▎ 摘　　要

Graphene oxide (GO) supported transition metal complexes are apprised as sturdy and everlasting heterogeneous catalysts. GO surface was functionalized with 3-triethoxysilylpropylamine (TSPA) and this amino functionalized GO (A-f-GO) nanocomposite with vanadyl Schiff base complex (VO-f-GO) was prepared and to give credence of its potentiality, it was chosen for the selective epoxidation of styrene using environmentally benign 30% H2O2 to styrene oxide (SO). To evade the detrimental exposure of "inborn" water, a selective high boiling and potent hygroscopic solvent, ethylene glycol was chosen to make this transformation productively successful. With the assistance of theoretical studies, we have probed the effect of H2O2 on to structural properties, binding mechanism and electronic properties of the catalyst and substrate. Adsorption energy (E-ad), energy band gap (E-g) and HOMO-LUMO were also calculated.

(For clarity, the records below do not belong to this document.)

/-! ## Rails (R189) -/

/-- RAIL_ORDER at a cycle boundary (R189, R213). -/
def railBoundary (s : State) : State :=
  let banks := (List.range 6).filter (bankEnabled s)
  match railCode s 30, railCode s 31 with
  | some vc, some vb =>
    let d : Int := (vb : Int) - (vc : Int)
    let bad := if banks.isEmpty then false
      else if banks.any (boostFit s) then decide (d * (32 * railRef s : Nat) < 3000000 * 65536)
      else decide (d * (32 * railRef s : Nat) < -1500000 * 65536)
    let n := if bad then min (s.cb.rails + 1) 2 else 0
    let s : State := { s with cb := { s.cb with rails := n } }
    let tenths (c : Nat) : Nat := (c * 32 * railRef s + 3276800000) / 6553600000
    if n = 2 ∧ s.every s.cb.railAt 60 then
      raise 2 0x84 [ef 2 (tenths vc), ef 2 (tenths vb)] { s with cb := { s.cb with railAt := some s.rtc.up } }
    else s
  | _, _ => { s with cb := { s.cb with rails := 0 } }

/-! ## VGD, the bridge and the gate hold (R18, R190, R495) -/

/-- VGD_UVLO (R190). -/
def vgdUvloRow (s : State) : State :=
  if s.sys.uvlo then s else coilSafe true { s with sys := { s.sys with uvlo := true } }

/-- VGD_RELEASE (R190). -/
def vgdReleaseRow (s : State) : State := { s with sys := { s.sys with uvlo := false } }

/-- CORE_SUPPLY_GATE_HOLD (R495): every gate is held off. -/
def gateHoldRow (s : State) : State :=
  if s.sys.gateHold then s else coilSafe false { s with sys := { s.sys with gateHold := true } }

/-- CORE_SUPPLY_GATE_RELEASE (R495). -/
def gateReleaseRow (s : State) : State := { s with sys := { s.sys with gateHold := false } }

/-! ## New records (R211) -/

/-- A bank's records take effect (R211, R245): a running channel whose RANGE changes keeps its old one until its event ends; a
disabled channel loses its events (R227). -/
def bankTakesEffect (b : Nat) (s : State) : State :=
  let old (ch : Nat) : Nat := chFld s ch 1 2
  let kept := (bankChans b).map (fun ch => (ch, old ch))
  let s := withEntries (takeEffect Kind.bank b) (bankUpd b (fun k => { k with pendAt := none }) s)
  let s := forAll kept (fun ko s =>
    let was := (s.coil ko.1).oldRange.getD ko.2
    coilUpd ko.1 (fun k => { k with oldRange := if k.ctx.isSome && chFld s ko.1 1 2 != was then some was else none }) s) s
  let s := clearChannels ((bankChans b).filter (fun ch => !chEnabled s ch)) 9 2 s
  completeWait (.bank b) St.ok 0 [] (settleBank b s)

/-- A channel is in the decay that ends a phase (R211): its event has executed END, or its phase does not drive outside a chop and
its current has not gone. -/
def endDecay (s : State) (ch : Nat) (c : Ctx) : Bool :=
  c.wait == .ending || (!c.drives && (s.coil ch).flow && (match c.wait with | .chop _ _ => false | _ => true))

/-- CB_RECORDS_TAKE_EFFECT (R211): an idle bank; from 1 s after the commit a clock in which no channel is in a BOOST phase, in the
decay that ends a phase, or in a diagnostic window. -/
def recordsRow (b : Nat) (s : State) : State :=
  match (s.bank b).pendAt with
  | none => s
  | some t =>
    let idle := (bankChans b).all (fun ch => (s.coil ch).ctx.isNone)
    let quiet := (bankChans b).all (fun ch => ((s.coil ch).ctx).all (fun c => !c.inBoost && !endDecay s ch c && !c.dwin))
    if idle || (decide (t + 32768 ≤ s.rtc.up) && quiet) then bankTakesEffect b s else s

/-! ## Landing (R70, R72) -/

/-- Diagnostic codes and scribes land at step 3 of R24 (R70, R232). -/
def landCoils (s : State) : State :=
  forRange 24 (fun ch s =>
    let c := s.coil ch
    let cond : LandCond := { fault := if c.code = 0 then none else some (3 + 256 * c.code) }
    landSource (0x4000 + ch * 4 + 1) (.real (realOfNat (tenNsToAu s c.scribe))) cond
      (landSource (0x4000 + ch * 4) (.enum c.code) cond s)) s

/-! ## Command cards (R212) -/

/-- CB_SET_BANK. -/
def cardSetBank (org : Origin) (_lvl : Nat) (p : List Byte) (s : State) : State × Res :=
  let b := le p 0 1
  let x := le p 4 144
  let steal (k : Nat) : Bool :=
    let hi := fld x (128 + 256 * k + 88) 8
    let lo := fld x (128 + 256 * k + 96) 8
    (hi == 0 && lo == 0) || decide (lo < hi)
  ranged ([(decide (b ≤ 5), 0)] ++ zero p 1 3 ++ mapped bankFields 4 x ++
      (List.range 4).flatMap (fun k => mapped (chanFields k) 4 x ++ [(steal k, 20 + 32 * k + 11)])) s fun _ =>
    if !allNormal s then (s, .no St.busy 0) else journal org true [wr Kind.bank b x] [] s

/-- CB_GET_DIAG. -/
def cardGetDiag (_org : Origin) (_lvl : Nat) (p : List Byte) (s : State) : State × Res :=
  let b := le p 0 1
  ranged [(decide (b ≤ 5), 0)] s fun _ => (s, .ok (diagResp s b))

Based on DFT calculations, resonance Raman and UV/Vis studies, we confirmed the formation of metal-peroxo species and propose the plausible catalytic pathway. The influence of the diverse experimental parameters, like substrate to oxidant mole ratio, catalyst concentration, type of solvents, solvent amount, time, temperature and oxidant were tested. A clear relationship was found between different reaction parameters like solvent amount, oxidant, catalyst concentration and temperature etc. and product distribution. This heterogeneous catalyst yielded styrene oxide as nearly the sole product (selectivity = 98.7%) with a conversion value of 99.2% in the oxidation of styrene with hydrogen peroxide in ethylene glycol.